Current Drug Targets (v.17, #2)

Meet Our Editorial Board Member: by Subhash C. Basu (137-137).

Targeting the Ataxia Telangiectasia Mutated Protein in Cancer Therapy by Donatella Vecchio, Guido Frosina (139-153).
Genotoxic anticancer drugs explicate their effects damaging DNA, thus triggering a coordinated signal-transduction network called DNA Damage Response (DDR). Ataxia Telangiectasia Mutated (ATM) protein plays a central role in this response: activated by DNA damage, ATM phosphorylates itself and downstream effectors that arrest cell cycle allowing for DNA repair or, should DNA damage be too severe and not retrievable, inducing apoptosis. ATM is a worth-investigating target for tumor radio- and chemosensitization. During last years, pharmaceutical industries and research laboratories have developed a series of small molecules, capable to inhibit ATM with increasing specificity. Several preclinical studies have demonstrated that these inhibitors alone or in association with other treatments may improve therapeutic outcomes. In this review we discuss ATM inhibitors so far developed, focussing on recent acquisitions on their potential antineoplastic usefulness.

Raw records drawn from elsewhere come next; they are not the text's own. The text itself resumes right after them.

-- ==== Sys2Proof/Tests/Slice0.lean ====
section
/-!
SUPPORT. The model's own tests, in four parts: ill-formed terms; decoding of words written out from the spec's encodings;
one step of each instruction, with the expected result taken from spec/95_test_vectors.md; and a witness for the hypotheses of
every statement that has some.
-/

namespace Sys2Proof.Tests

open Sys2Proof Sys2Proof.Machine

/-! ### Helpers -/

/-- Whether an outcome is a next state of which `p` holds. -/
def nextIs (o : Host.Outcome State Fault Refusal) (p : State → Bool) : Bool :=
  match o with
  | .next t => p t
  | .fault _ => false
  | .refused _ => false

/-- Whether an outcome is the given refusal. -/
def refusedAs (o : Host.Outcome State Fault Refusal) (r : Refusal) : Bool :=
  match o with
  | .next _ => false
  | .fault _ => false
  | .refused r' => decide (r' = r)

/-- `fail(e)`, with the error values that have a name. -/
def failure : Failure := ⟨.named, .named⟩

/-- `[..]`: an answer of `n` bytes that the block does not use. -/
def filler (n : Nat) : List Byte := List.replicate n 0xEE

/-- `[EE v]`: a status response. -/
def statusIs (v : Byte) : List Byte := [0xEE, v]

/-- `CFG`: the two events of a successful configuration. -/
def cfgTrace : List Entry := [.lineSet .hold .high none, .lineSet .wp .low none]

/-- The answers to `CFG`. -/
def cfgReplies : List Answer := [.ok [], .ok []]

/-- The block after reset, with the given answers to come. -/
def fresh (answers : List Answer) : State := { State.reset with answers := answers }

/-- The block between two operations, configured, with the given answers to come. -/
def ready (answers : List Answer) : State :=
  { State.reset with configured := true, ce := .high, wp := .low, hold := .high, answers := answers }

/-- The same, about to send a frame. -/
def atWindow (frame : List Byte) (answers : List Answer) : State :=
  { ready answers with phase := .ceLow, frame := frame }

/-- Whether a state is idle, with the given trace and the given results reported so far. -/
def endsWith (trace : List Entry) (results : List OpResult) (t : State) : Bool :=
  decide (t.phase = .idle) && decide (t.trace = trace) && decide (t.results.map Report.result = results) &&
    decide (t.answers = [])

/-- Whether the lines are as `CE/WP/HOLD` says. -/
def linesAre (ce wp hold : Level) (t : State) : Bool :=
  decide (t.ce = ce) && decide (t.wp = wp) && decide (t.hold = hold)

/-! ### Ill-formed terms (R195) -/

theorem test_wf_refuses_read_of_no_byte : Instr.wf (.read 0x10 0) = false := by decide
theorem test_wf_refuses_read_frame_of_no_byte : Instr.wf (.readMem 0x10 0) = false := by decide
theorem test_wf_accepts_read_of_one_byte : Instr.wf (.read 0x10 1) = true := by decide
theorem test_wf_accepts_any_operand : Instr.wf (.aaiProgram 0xFFFFFFFF [0x01]) = true := by decide

/-! ### Decoding: words written out from R80 and R84 to R91 -/

theorem test_decode_rdsr : decodeFrame 0x00 [0b00000101, 0b00000000] = .ok .rdsr := by decide
theorem test_decode_wren : decodeFrame 0x00 [0b00000110] = .ok .wren := by decide
theorem test_decode_wrdi : decodeFrame 0x00 [0b00000100] = .ok .wrdi := by decide
/-- Bits 7 and 3 of the status byte: the read-only bit and block 1. -/
theorem test_decode_wrsr : decodeFrame 0x00 [0b00000001, 0b10001000] = .ok (.wrsr ⟨false, true, false, false, true⟩) := by
  decide
theorem test_decode_byteProg :
    decodeFrame 0x00 [0b00000010, 0x12, 0x34, 0x56, 0x78] = .ok (.byteProg 0x123456 0x78) := by decide
theorem test_decode_aaiFirst :
    decodeFrame 0x00 [0b10101101, 0x07, 0xA1, 0x20, 0x96, 0x64] = .ok (.aaiFirst 0x07A120 0x96 0x64) := by decide
theorem test_decode_aaiNext : decodeFrame 0x00 [0b10101101, 0x44, 0x55] = .ok (.aaiNext 0x44 0x55) := by decide
theorem test_decode_chipErase : decodeFrame 0x00 [0b01100000] = .ok .chipErase := by decide
theorem test_decode_readMem :
    decodeFrame 0x00 [0b00000011, 0xFF, 0xFF, 0xFE, 0x00, 0x00, 0x00, 0x00] = .ok (.readMem 0xFFFFFE 4) := by decide
theorem test_decode_wsPrelude : decodeFrame 0x00 [0b00000000] = .ok .wsPrelude := by decide
theorem test_decode_wsPrelude_configured : decodeFrame 0x77 [0x77] = .ok .wsPrelude := by decide
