-- ==== Sys2Proof/Machine/Operands.lean ====
section
/-! DEFINITION. How operands are read: signed and unsigned values (00_scope.md R9), field selectors and field registers
(10_state.md R28 to R30, 41_buffer.md R87 to R89), the two extensions into RESULT (R26). -/

namespace Sys2Proof.Machine

/-- `s16(v)`: a 16-bit value as a two's-complement integer (R9). -/
def s16 (v : Half) : Int := v.toInt

/-- `u16(v)`: a 16-bit value as an unsigned integer (R9). -/
def u16 (v : Half) : Int := v.toNat

/-- `u8(b)`: a byte as an unsigned integer (R9). -/
def u8 (b : Byte) : Int := b.toNat

/-- `s8(b)`: a byte as a two's-complement integer (R9). -/
def s8 (b : Byte) : Int := b.toInt

/-- `clamp(v, lo, hi)` (R9). -/
def clamp (v lo hi : Int) : Int := if v < lo then lo else if v > hi then hi else v

/-- `zext_32(v)` (R9, R26). -/
def zext32 {n : Nat} (v : BitVec n) : Word := v.setWidth 32

/-- `sext_32(a)` of an integer angle: its 32-bit two's-complement value (R9, R26, R126). -/
def sext32 (a : Int) : Word := BitVec.ofInt 32 a

/-- The field a selector names, or none where R87 makes it invalid. -/
def selectField : Bank → BitVec 4 → Option Field
  | .cmd, id =>
    match id.toNat with
    | 0 => some (.cmd .pkt)
    | 1 => some (.cmd .script)
    | 2 => some (.cmd .step)
    | 3 => some (.cmd .tlmp)
    | 4 => some (.cmd .servo)
    | 5 => some (.cmd .laser)
    | 6 => some (.cmd .pwmx)
    | 7 => some (.cmd .pwmy)
    | 8 => some (.cmd .angx)
    | 9 => some (.cmd .angy)
    | 10 => some .nochg
    | _ => none
  | .tlm, id =>
    match id.toNat with
    | 0 => some (.tlm .pkt)
    | 1 => some (.tlm .lastcmd)
    | 2 => some (.tlm .uplo)
    | 3 => some (.tlm .uphi)
    | 4 => some (.tlm .smask)
    | 5 => some (.tlm .mode)
    | 6 => some (.tlm .step)
    | 7 => some (.tlm .pwmx)
    | 8 => some (.tlm .pwmy)
    | 9 => some (.tlm .angx)
    | 10 => some (.tlm .angy)
    | 11 => some (.tlm .laser)
    | 12 => some (.tlm .servo)
    | _ => none

/-- The width column of R28 and R30. -/
def Field.width : Field → Nat
  | .cmd .pwmx | .cmd .pwmy => 16
  | .cmd .pkt | .cmd .script | .cmd .step | .cmd .tlmp | .cmd .servo | .cmd .laser | .cmd .angx | .cmd .angy => 8
  | .nochg => 9
  | .tlm .uplo | .tlm .uphi | .tlm .pwmx | .tlm .pwmy => 16
  | .tlm .pkt | .tlm .lastcmd | .tlm .smask | .tlm .mode | .tlm .step | .tlm .angx | .tlm .angy | .tlm .laser
  | .tlm .servo => 8

/-- `CF[k]`, zero-extended to 16 bits (R10, R28). -/
def CmdBank.read (cf : CmdBank) : CmdField → Half
  | .pkt => cf.pkt.setWidth 16
  | .script => cf.script.setWidth 16
  | .step => cf.step.setWidth 16
  | .tlmp => cf.tlmp.setWidth 16
  | .servo => cf.servo.setWidth 16
  | .laser => cf.laser.setWidth 16
  | .pwmx => cf.pwmx
  | .pwmy => cf.pwmy
  | .angx => cf.angx.setWidth 16
  | .angy => cf.angy.setWidth 16

/-- `CF[k] <- v` (R10, R28): the low bits of `v` that the field holds. -/
def CmdBank.write (cf : CmdBank) (k : CmdField) (v : Half) : CmdBank :=
  match k with
  | .pkt => { cf with pkt := v.setWidth 8 }
  | .script => { cf with script := v.setWidth 8 }
  | .step => { cf with step := v.setWidth 8 }
  | .tlmp => { cf with tlmp := v.setWidth 8 }
  | .servo => { cf with servo := v.setWidth 8 }
  | .laser => { cf with laser := v.setWidth 8 }
  | .pwmx => { cf with pwmx := v }
  | .pwmy => { cf with pwmy := v }
  | .angx => { cf with angx := v.setWidth 8 }
  | .angy => { cf with angy := v.setWidth 8 }

/-- `TF[k]`, zero-extended to 16 bits (R10, R30). -/
def TlmBank.read (tf : TlmBank) : TlmField → Half
  | .pkt => tf.pkt.setWidth 16
  | .lastcmd => tf.lastcmd.setWidth 16
  | .uplo => tf.uplo
  | .uphi => tf.uphi
  | .smask => tf.smask.setWidth 16
  | .mode => tf.mode.setWidth 16
  | .step => tf.step.setWidth 16
  | .pwmx => tf.pwmx
  | .pwmy => tf.pwmy
  | .angx => tf.angx.setWidth 16
  | .angy => tf.angy.setWidth 16
  | .laser => tf.laser.setWidth 16
  | .servo => tf.servo.setWidth 16

/-- `TF[k] <- v` (R10, R30): the low bits of `v` that the field holds. -/
def TlmBank.write (tf : TlmBank) (k : TlmField) (v : Half) : TlmBank :=
  match k with
  | .pkt => { tf with pkt := v.setWidth 8 }
  | .lastcmd => { tf with lastcmd := v.setWidth 8 }
  | .uplo => { tf with uplo := v }
  | .uphi => { tf with uphi := v }
  | .smask => { tf with smask := v.setWidth 8 }
  | .mode => { tf with mode := v.setWidth 8 }
  | .step => { tf with step := v.setWidth 8 }
  | .pwmx => { tf with pwmx := v }
  | .pwmy => { tf with pwmy := v }
  | .angx => { tf with angx := v.setWidth 8 }
  | .angy => { tf with angy := v.setWidth 8 }
  | .laser => { tf with laser := v.setWidth 8 }
  | .servo => { tf with servo := v.setWidth 8 }

/-- NOCHG: bit k is 1 exactly when the k-th field of R29 equals its "no change" sentinel. R160 adds that NOCHG reads 0 after
reset; under a record with SENTINEL8 = 0x00 or SENTINEL16 = 0x0000, which R8 accepts, R29's formula gives 1 for the zeroed
fields, and the model follows the formula (log entry 20). -/
def noChange (P : Params) (cf : CmdBank) : BitVec 9 :=
  BitVec.ofBool (cf.angy == P.sentinel8) ++ BitVec.ofBool (cf.angx == P.sentinel8)
    ++ BitVec.ofBool (cf.pwmy == P.sentinel16) ++ BitVec.ofBool (cf.pwmx == P.sentinel16)
    ++ BitVec.ofBool (cf.laser == P.sentinel8) ++ BitVec.ofBool (cf.servo == P.sentinel8)
    ++ BitVec.ofBool (cf.tlmp == P.sentinel8) ++ BitVec.ofBool (cf.step == P.sentinel8)
    ++ BitVec.ofBool (cf.script == P.sentinel8)

/-- The value FLD_RD reads of a field (R89). -/
def readField (s : State) : Field → Half
  | .cmd k => s.cf.read k
  | .nochg => (noChange s.params s.cf).setWidth 16
  | .tlm k => s.tf.read k

/-- Whether FLD_WR may write `v` to a field (R88): not NOCHG, and no wider than the field. -/
def fieldAccepts (f : Field) (v : Half) : Bool :=
  match f with
  | .nochg => false
  | .cmd _ | .tlm _ => !(f.width == 8 && v.extractLsb' 8 8 != 0)

end Sys2Proof.Machine
end

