-- ==== Sys2Proof/Safety.lean ====
section
/-! DEFINITION. What every step of the block keeps: the invariant of a state, in the terms the statements use. -/

namespace Sys2Proof.Machine

/-- What STATUS says is consistent (R27, R106): bit 7 reads 0; DVALID means the last decode passed every check; CRC_OK
implies LEN_OK; a LENGTH outcome leaves LEN_OK clear; ERR = NONE without DVALID means that no decode has run since
reset; under `clear_both` the two flags say what DVALID says. -/
def StatusConsistent (P : Params) (st : Byte) : Prop :=
  statusReserved st = false
  ∧ (statusDvalid st = true → statusErr st = DecodeErr.none.code ∧ statusLenOk st = true ∧ statusCrcOk st = true)
  ∧ (statusCrcOk st = true → statusLenOk st = true)
  ∧ (statusErr st = DecodeErr.length.code → statusLenOk st = false)
  ∧ (statusErr st = DecodeErr.none.code → statusDvalid st = false →
      statusLenOk st = false ∧ statusCrcOk st = false ∧ statusSatMatch st = false)
  ∧ (P.flagPolicy = .clearBoth → statusLenOk st = statusDvalid st ∧ statusCrcOk st = statusDvalid st)

/-- The frame buffer is in its canonical form and lists no index outside 0 to FRAME_LEN-1 (R23, R34). -/
def BufferValid (P : Params) (m : Memory) : Prop := m.wf = true ∧ m.below P.frameLen = true

/-- The invariant of the block: an accepted parameter record (R8), a valid frame buffer, a consistent STATUS. -/
def BlockInvariant (s : State) : Prop :=
  s.params.constraints = true ∧ BufferValid s.params s.fb ∧ StatusConsistent s.params s.status

/-- A state in which a step takes the next port sample: its parameter record meets R8. -/
def Accepted (s : State) : Prop := s.params.constraints = true

end Sys2Proof.Machine
end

The Role of JNK Signalling in Responses to Oxidative DNA Damage by Zeeshan Shaukat, Dawei Liu, Rashid Hussain, Mahwish Khan, Stephen L. Gregory (154-163).
The production of reactive oxygen species is a normal part of cell physiology, but many internal and external stimuli are able to trigger the production of excess levels of oxidants that are potentially damaging. The threat of oxidative damage is particularly significant to DNA, as damaged bases can interfere with replication to generate lasting mutations. Signalling through the JNK pathway is a key cellular response to oxidative damage. Depending on the intensity and duration of the damage signal, JNK signalling can lead to distinct alternative responses including DNA repair, anti-oxidant production or cell death. These responses are highly relevant to cancer therapy, as tumours are often under oxidative stress that produces elevated JNK levels and therapy often involves inducing DNA damage with the intention of driving cell death. In this review we examine the causes and consequences of JNK activation that relate to oxidative DNA damage, with a focus on the potential therapeutic implications.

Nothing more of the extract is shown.